(Saved entries)
-- ==== Sys2Proof/Certificates/Slice0/Obligations.lean ====
section
/-! DEFINITION. The statements for the provers. A row whose clause reads `exec … = .next (s.after u)` says where the row completes and what its
own effect `u` is; what follows in other units is `State.after` (Sys2Proof/Safety.lean). -/

open Sys2Proof Sys2Proof.Machine

/-- A command at a present unit's page that no rule turns away, that is no duplicate, finds the unit not BUSY and is not refused takes its code's effect, LAST_SEQ takes its SEQ, and the block goes on; a self-test that ends and a command held while BUSY likewise. (02_units_and_pages.md R63, 02_units_and_pages.md R66, 02_units_and_pages.md R67, 02_units_and_pages.md R69) -/
def Obligations.CommandsComplete : Prop :=
  (∀ (s : State) (src : Src) (n : Fin 32768) (seq : BitVec 16), s.m.mainOff = false →
      s.m.cmdOpen src n seq 0 →
      exec (.cmdNop src n seq) s = .next (s.after (s.m.commanded src n seq (fun m => m)))) ∧
  (∀ (s : State) (src : Src) (n : Fin 32768) (seq : BitVec 16), s.m.mainOff = false →
      n.val ≠ pgTether →
      n.val ≠ pgSplice →
      s.m.cmdOpen src n seq 1 →
      s.m.accepts n (fun m => m.enableUnit n) →
      exec (.enable src n seq) s = .next (s.after (s.m.commanded src n seq (fun m => m.enableUnit n)))) ∧
  (∀ (s : State) (src : Src) (n : Fin 32768) (seq : BitVec 16), s.m.mainOff = false →
      (info (clsOf n)).noDisable = false →
      s.m.cmdOpen src n seq 2 →
      s.m.accepts n (fun m => m.disableUnit n) →
      exec (.disable src n seq) s = .next (s.after (s.m.commanded src n seq (fun m => m.disableUnit n)))) ∧
  (∀ (s : State) (src : Src) (n : Fin 32768) (seq : BitVec 16), s.m.mainOff = false →
      n.val ≠ pgPolicy →
      s.m.cmdOpen src n seq 3 →
      s.m.accepts n (fun m => m.applyUnit n) →
      exec (.apply src n seq) s = .next (s.after (s.m.commanded src n seq (fun m => m.applyUnit n)))) ∧
  (∀ (s : State) (src : Src) (n : Fin 32768) (seq : BitVec 16) (persist : Word), s.m.mainOff = false →
      n.val ≠ pgLocker →
      ((s.m.persist n persist).cmdOpen src n seq 4) →
      exec (.clearFaults src n seq persist) s = .next (s.after ((((s.m.persist n persist).clearFaults n).seqSet n seq).setDirect src false n 0x008))) ∧
  (∀ (s : State) (src : Src) (n : Fin 32768) (seq : BitVec 16), s.m.mainOff = false →
      s.m.cmdOpen src n seq 5 →
      (s.m.accepts n (fun m => m.selftestUnit n)) →
      exec (.selftest src n seq) s = .next (s.after (s.m.commanded src n seq (fun m => m.selftestUnit n)))) ∧
  (∀ (s : State) (src : Src) (n : Fin 32768) (seq : BitVec 16), s.m.mainOff = false →
      s.m.cmdOpen src n seq 6 →
      s.m.accepts n (fun m => m.freezeUnit n) →
      exec (.freeze src n seq) s = .next (s.after (s.m.commanded src n seq (fun m => m.freezeUnit n)))) ∧
  (∀ (s : State) (src : Src) (n : Fin 32768) (seq : BitVec 16), s.m.mainOff = false →
      s.m.cmdOpen src n seq 7 →
      s.m.accepts n (fun m => m.thawLogged n) →
      exec (.thaw src n seq) s = .next (s.after (s.m.commanded src n seq (fun m => m.thawLogged n)))) ∧
  (∀ (s : State) (n : Fin 32768) (w : Word), s.m.mainOff = false →
      (s.m.unit n).held = some w →
      s.m.flag n Hdr.BUSY = false →
      s.m.leadHeld n = false →
      exec (.heldCommandExecute n) s = .next (s.after (((s.m.modUnit n fun u => { u with held := none }).runCode n w).2))) ∧
  (∀ (s : State) (n : Fin 32768) (pass : Bool) (fail : Fin 16), s.m.mainOff = false →
      n.val ≠ pgLocker →
      (s.m.unit n).test.isSome = true →
      s.m.st n = 5 →
      exec (.testComplete n pass fail) s = .next (s.after (s.m.testDone n pass)))

/-- A write of a page register that no reason of R74 refuses stores what its register takes; the header registers, a Bight's window, a reserved page and a narrow access have the effects of their own rules. (02_units_and_pages.md R55, 02_units_and_pages.md R58, 02_units_and_pages.md R62, 02_units_and_pages.md R70, 02_units_and_pages.md R74, 02_units_and_pages.md R79, 02_units_and_pages.md R84) -/
def Obligations.PageWritesComplete : Prop :=
  (∀ (s : State) (src : Src) (n : Fin 32768) (r : Fin 1024) (v : Word), s.m.mainOff = false →
      r.val ≠ 2 →
      s.m.takes src n (4 * r) v →
      exec (.registerWrite src n r v) s = .next (s.after (s.m.ran src n (4 * r) (fun m => if 4 * r.val < 0x040 then m.headerWrite n (4 * r) v else m.classWrite src n (4 * r) v)))) ∧
  (∀ (s : State) (src : Src) (n : Fin 32768) (r : Fin 1024) (v : Word), s.m.mainOff = false →
      0x40 ≤ 4 * r.val →
      (((s.m.setFlag n Hdr.REJECT false).special src n (4 * r) v).isNone = true) →
      ((rwsOffs (clsOf n)).contains (4 * r.val) = true) →
      s.m.takes src n (4 * r) v →
      exec (.shadowWrite src n r v) s = .next (s.after (s.m.ran src n (4 * r) (fun m => (m.store n (4 * r) v).stored n (4 * r) (m.reg n (4 * r)))))) ∧
  (∀ (s : State) (src : Src) (n : Fin 32768) (v persist : Word), s.m.mainOff = false →
      ((s.m.persist n persist).takes src n 0x018 v) →
      exec (.faultSetClear src n v persist) s = .next (s.after ((s.m.persist n persist).ran src n 0x018 (fun m => m.clearBits n v)))) ∧
  (∀ (s : State) (n : Fin 32768) (b : Fin 32) (holds : Bool), s.m.mainOff = false →
      s.m.occupied n →
      s.m.absent n = false →
      (Nat.testBit (info (clsOf n)).srcs b = true) →
      holds = false →
      exec (.faultSourceSet n b holds) s = .next (s.after (((s.m.modUnit n fun u => u).raise n b).actUnit n b))) ∧
  (∀ (s : State) (src : Src) (n : Fin 32768) (v : Word), s.m.mainOff = false →
      s.m.takes src n 0x024 v →
      exec (.parentWrite src n v) s = .next (s.after (s.m.ran src n 0x024 (fun m => m.parentWrite n (v.toNat % 65536))))) ∧
  (∀ (s : State) (src : Src) (n : Fin 32768) (v : Word), s.m.mainOff = false →
      s.m.takes src n 0x02C v →
      exec (.lockWrite src n v) s = .next (s.after (s.m.ran src n 0x02C (fun m => m.lockWrite n v)))) ∧
  (∀ (s : State) (src : Src) (n : Fin 32768) (r : Fin 1024) (v : Word), s.m.mainOff = false →
      r.val ≠ 2 →
      s.m.occupied n = false →
      exec (.strayWrite src n r v) s = .next (s.after (s.m.stray n (4 * r)))) ∧
  (∀ (s : State) (c : Fin 6) (n : Fin 32768) (off : Fin 4096), s.m.mainOff = false →
      s.m.entering = false →
      s.m.coreSt c = 2 →
      (s.m.core c).stall.isNone = true →
      (s.m.core c).closing = false →
      exec (.narrowAccess c n off) s = .next (s.afterState ({ s with m := s.m.coreTrap c ⟨2, 6, 0, 3, some (0x60000000 + 4096 * n + off)⟩ (s.m.core c).pc (s.m.core c).status }))) ∧
  (∀ (s : State) (src : Src) (b : Fin 8192) (r : Fin 1024) (v : Word), s.m.mainOff = false →
      0x40 ≤ 4 * r.val →
      4 * r.val < 0xF00 →
      ((s.m.gate src (pgBight b) (4 * r)).isNone = true) →
      s.m.leafCode (pgBight b) ≠ 0 →
      s.m.flag (pgBight b) Hdr.LOCKED = false →
      exec (.bightWindowWrite src b r v) s = .next (s.after (s.m.fanWrite src (pgBight b) (4 * r) v 0xFFFFFFFF#32))) ∧
  (∀ (s : State) (src : Src) (n : Fin 32768) (v : Word), s.m.mainOff = false →
      s.m.takes src n 0x028 v →
      exec (.baseCapWrite src n v) s = .next (s.after (s.m.ran src n 0x028 (fun m => m.baseWrite n (v.toNat % 8))))) ∧
  (∀ (s : State) (src : Src) (n : Fin 32768) (r : Fin 1024) (v : Word), s.m.mainOff = false →
      0x40 ≤ 4 * r.val →
      (((s.m.setFlag n Hdr.REJECT false).special src n (4 * r) v).isNone = true) →
      s.m.takes src n (4 * r) v →
      exec (.boundWriteClamp src n r v) s = .next (s.after (s.m.ran src n (4 * r) (fun m => (m.store n (4 * r) v).stored n (4 * r) (m.reg n (4 * r))))))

_WHAT IS NEEDED_. Print, please, the lines above from the very first through the one that holds "is; what follows", both included, word for word and with nothing else.

_ANSWER TO THIS TASK_.
-- ==== Sys2Proof/Certificates/Slice0/Obligations.lean ====
section
/-! DEFINITION. The statements for the provers. A row whose clause reads `exec … = .next (s.after u)` says where the row completes and what its
own effect `u` is; what follows in other units is `State.after` (Sys2Proof/Safety.lean). -/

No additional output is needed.